= Emil Lassen =

United States Air Force general

Emil Lassen is a former major general in the Air National Guard.

==Career==
Lassen joined the United States Air Force in 1978 and began training at Columbus Air Force Base in 1979. The following year, he received further training with the 550th Tactical Fighter Training Squadron at Luke Air Force Base before being assigned to the 58th Tactical Fighter Squadron at Eglin Air Force Base. In 1983, he returned to Luke Air Force Base as an instructor with the 555th Tactical Fighter Training Squadron.

Lassen transferred to the Colorado Air National Guard in 1986 and joined the 120th Tactical Fighter Squadron at Buckley Air National Guard Base. He was later assigned to the 140th Wing.

In 1997, Lassen was assigned to the United States Air Forces in Europe at Ramstein Air Base in Germany. During this time, he oversaw Air Reserve Component deployments taking part in Operation Northern Watch. The following year, he became Director of Operations of the Colorado Air National Guard.

Lassen later served as Director of Staff of the Joint Forces of the Colorado National Guard. In 2006, he became the Air National Guard Assistant to the Commander of Air Force Space Command.

As of December 2022, Lassen was employed at the Federal Aviation Administration as a Journeyman Aviation Safety Inspector.

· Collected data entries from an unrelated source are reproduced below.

-- ==== Sys2Proof/Machine/Kv.lean ====
section
/-!
DEFINITION. The KV cache and the Barchan engine (16_kv.md R405 to R436, 06_memory.md R480).
-/

namespace Sys2Proof.Machine

/-! ### What Barchan reads and writes -/

/-- Why an operation is not performed as its rule says: it ends with a status (R416), an access fails (R415), or it waits
for the pager (R435). -/
inductive KvHalt where
  | status (v : Int)
  | failed
  | pager
  deriving DecidableEq, Repr

/-- The computation of an operation. What it wrote is discarded when it halts: nothing changes then (R415, R416), but that the
translations it read through, which the list collects, are marked (06_memory.md R150). -/
abbrev Kvm (α : Type) := StateT State (ExceptT KvHalt (StateM (List Hit))) α

/-- What an operation gives in a state: its value and the state after it, or why it halts. -/
def Kvm.result {α : Type} (m : Kvm α) (s : State) : Except KvHalt (α × State) := ((m s).run []).1

/-- The translations through which an operation has read. -/
def Kvm.reads {α : Type} (m : Kvm α) (s : State) : List Hit := ((m s).run []).2

/-- The byte an operation reads at a location, with what is hidden from it by now (R415, 11_sync.md R301). -/
def kvByte (s : State) (op : BarOp) (loc : Nat) : Byte :=
  s.seenByte ((s.kv.barOps.find? (fun o => o.num == op.num)).getD op).view loc

/-- The reference bits of what an operation that halts has read (06_memory.md R150). An entry that the operation had made
valid, and that is not valid once its effects are discarded, is left as it is, by what the operation reads (11_sync.md R287). -/
def keepReads (s : State) (op : BarOp) (hs : List Hit) : State :=
  hs.foldl (fun s h => if h.leaf.all (fun p => (kvByte s op p).getLsbD 0) then markLeaf s h false else s) s

/-- The state after a computation of which, when it halts, nothing remains but the marks of what it read. -/
def Kvm.attempt {α : Type} (m : Kvm α) (op : BarOp) (s : State) : State :=
  match m.result s with
  | .ok (_, t) => t
  | .error _ => keepReads s op (m.reads s)

/-- End without an effect. -/
def kvStop {α : Type} (h : KvHalt) : Kvm α := fun _ => throw h

/-- Go on without a value, and with nothing done but the marks of what it read, when a computation fails to reach its
bytes. -/
def kvTry {α : Type} (op : BarOp) (m : Kvm α) : Kvm (Option α) := fun s => ExceptT.mk (fun l =>
  match (m s).run l with
  | (.ok (a, t), l') => (.ok (some a, t), l')
  | (.error .failed, l') => (.ok (none, keepReads s op (l'.drop l.length)), l')
  | (.error h, l') => (.error h, l'))

/-- End with a status unless a condition holds. -/
def kvNeed (c : Bool) (v : Int) : Kvm Unit := if c then pure () else kvStop (.status v)

/-- The number an operation reads in n bytes at a location. -/
def kvSeen (s : State) (op : BarOp) (loc n : Nat) : Nat := leNat ((upto loc n).map (kvByte s op))

/-- Translate one piece for Barchan: never the window or a control page (R415, 06_memory.md R480). -/
def kvHit (op : BarOp) (write : Bool) (va : Word) : Kvm Hit := do
  let s ← get
  if windowBase ≤ va.toNat then kvStop .failed
  else match translateAt s (kvByte s op) op.root op.level (if write then .store else .load) va with
    | .error _ => kvStop .failed
    | .ok h =>
      if h.type = .control then kvStop .failed
      else do
        set (markLeaf s h write)
        pure h

/-- Translate n bytes at va: their locations. -/
def kvLocs (op : BarOp) (write : Bool) (va : Word) (n : Nat) : Kvm (List Nat) := do
  let hs ← (pageRuns (n / 65536 + 2) va n).mapM (fun p => do
    let h ← kvHit op write p.1
    pure (h, p.2))
  if write then pure () else modifyThe (List Hit) (fun l => l ++ hs.map (·.1))
  pure (hs.flatMap (fun h => upto h.1.loc h.2))

/-- Read n bytes at va; a poisoned byte is a memory fault (18_platform.md R475). -/
def kvRead (op : BarOp) (va : Word) (n : Nat) : Kvm (List Byte) := do
  let ls ← kvLocs op false va n
  let s ← get
  if ls.any (fun l => (poisonAt s l).isSome) then kvStop .failed else pure (ls.map (kvByte s op))

/-- Read a number of n bytes. -/
def kvNum (op : BarOp) (va : Word) (n : Nat) : Kvm Nat := do
  let bs ← kvRead op va n
  pure (leNat bs)

/-- Write bytes at va, published at `pkg` (R417). -/
def kvStore (op : BarOp) (va : Word) (bs : List Byte) : Kvm Unit := do
  let ls ← kvLocs op true va bs.length
  modify (fun s => clearPoison (storeAll agentByte s ls bs) (if s.memory.poison = [] then [] else ls))

/-- Write a number of n bytes. -/
def kvPut (op : BarOp) (va : Word) (n v : Nat) : Kvm Unit := kvStore op va (leBytes v n)

/-! ### Structures -/

/-- A cache descriptor: its address and its sixteen words (R405), and the layer groups, base and block size, by which an
operation knows the units of its pools (R406, R432). -/
structure Cache where
  va : Word
  words : List Nat
  groups : List (Nat × Nat) := []
  deriving DecidableEq, Repr

/-- Word k of the descriptor. -/
def Cache.w (k : Cache) (i : Nat) : Nat := k.words.getD i 0
/-- Block ids 0 to nids − 1 (R405). -/
def Cache.nids (k : Cache) : Nat := fld (k.w 0) 0 25
/-- Layer groups (R405). -/
def Cache.ng (k : Cache) : Nat := fld (k.w 0) 25 6 + 1
/-- Nodes in the pool (R405). -/
def Cache.ncap (k : Cache) : Nat := fld (k.w 6) 0 32
/-- The root of the address space of the pools (R405). -/
def Cache.root (k : Cache) : Nat := fld (k.w 13) 16 30 * 2 ^ 16
/-- The address of the block word of an id (R407). -/
def Cache.blockAddr (k : Cache) (b : Nat) : Word := w64 (k.w 2 + 8 * b)
/-- The address of a node (R411). -/
def Cache.nodeAddr (k : Cache) (i : Nat) : Word := w64 (k.w 4 + 64 * i)
/-- The address of the key of a node (R411). -/
def Cache.keyAddr (k : Cache) (i : Nat) : Word := w64 (k.w 5 + 256 * i)

/-- A reserved bit of the descriptor is set (R405). -/
def Cache.reserved (k : Cache) : Bool :=
  fld (k.w 0) 31 33 != 0 || fld (k.w 3) 25 7 != 0 || fld (k.w 3) 57 7 != 0 || fld (k.w 8) 25 7 != 0 ||
    fld (k.w 10) 32 32 != 0 || fld (k.w 12) 32 32 != 0 || fld (k.w 13) 46 18 != 0 || k.w 14 != 0 || k.w 15 != 0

Awards he received during his career include the Legion of Merit, the Meritorious Service Medal, the Air Medal, the Aerial Achievement Medal, the Air Force Commendation Medal, the Air Force Outstanding Unit Award, the Combat Readiness Medal, the National Defense Service Medal, the Southwest Asia Service Medal, the Air Force Overseas Long Tour Service Ribbon, the Air Force Longevity Service Ribbon, the Armed Forces Reserve Medal and the Air Force Training Ribbon.

As a civilian, he would become a pilot in command with United Airlines.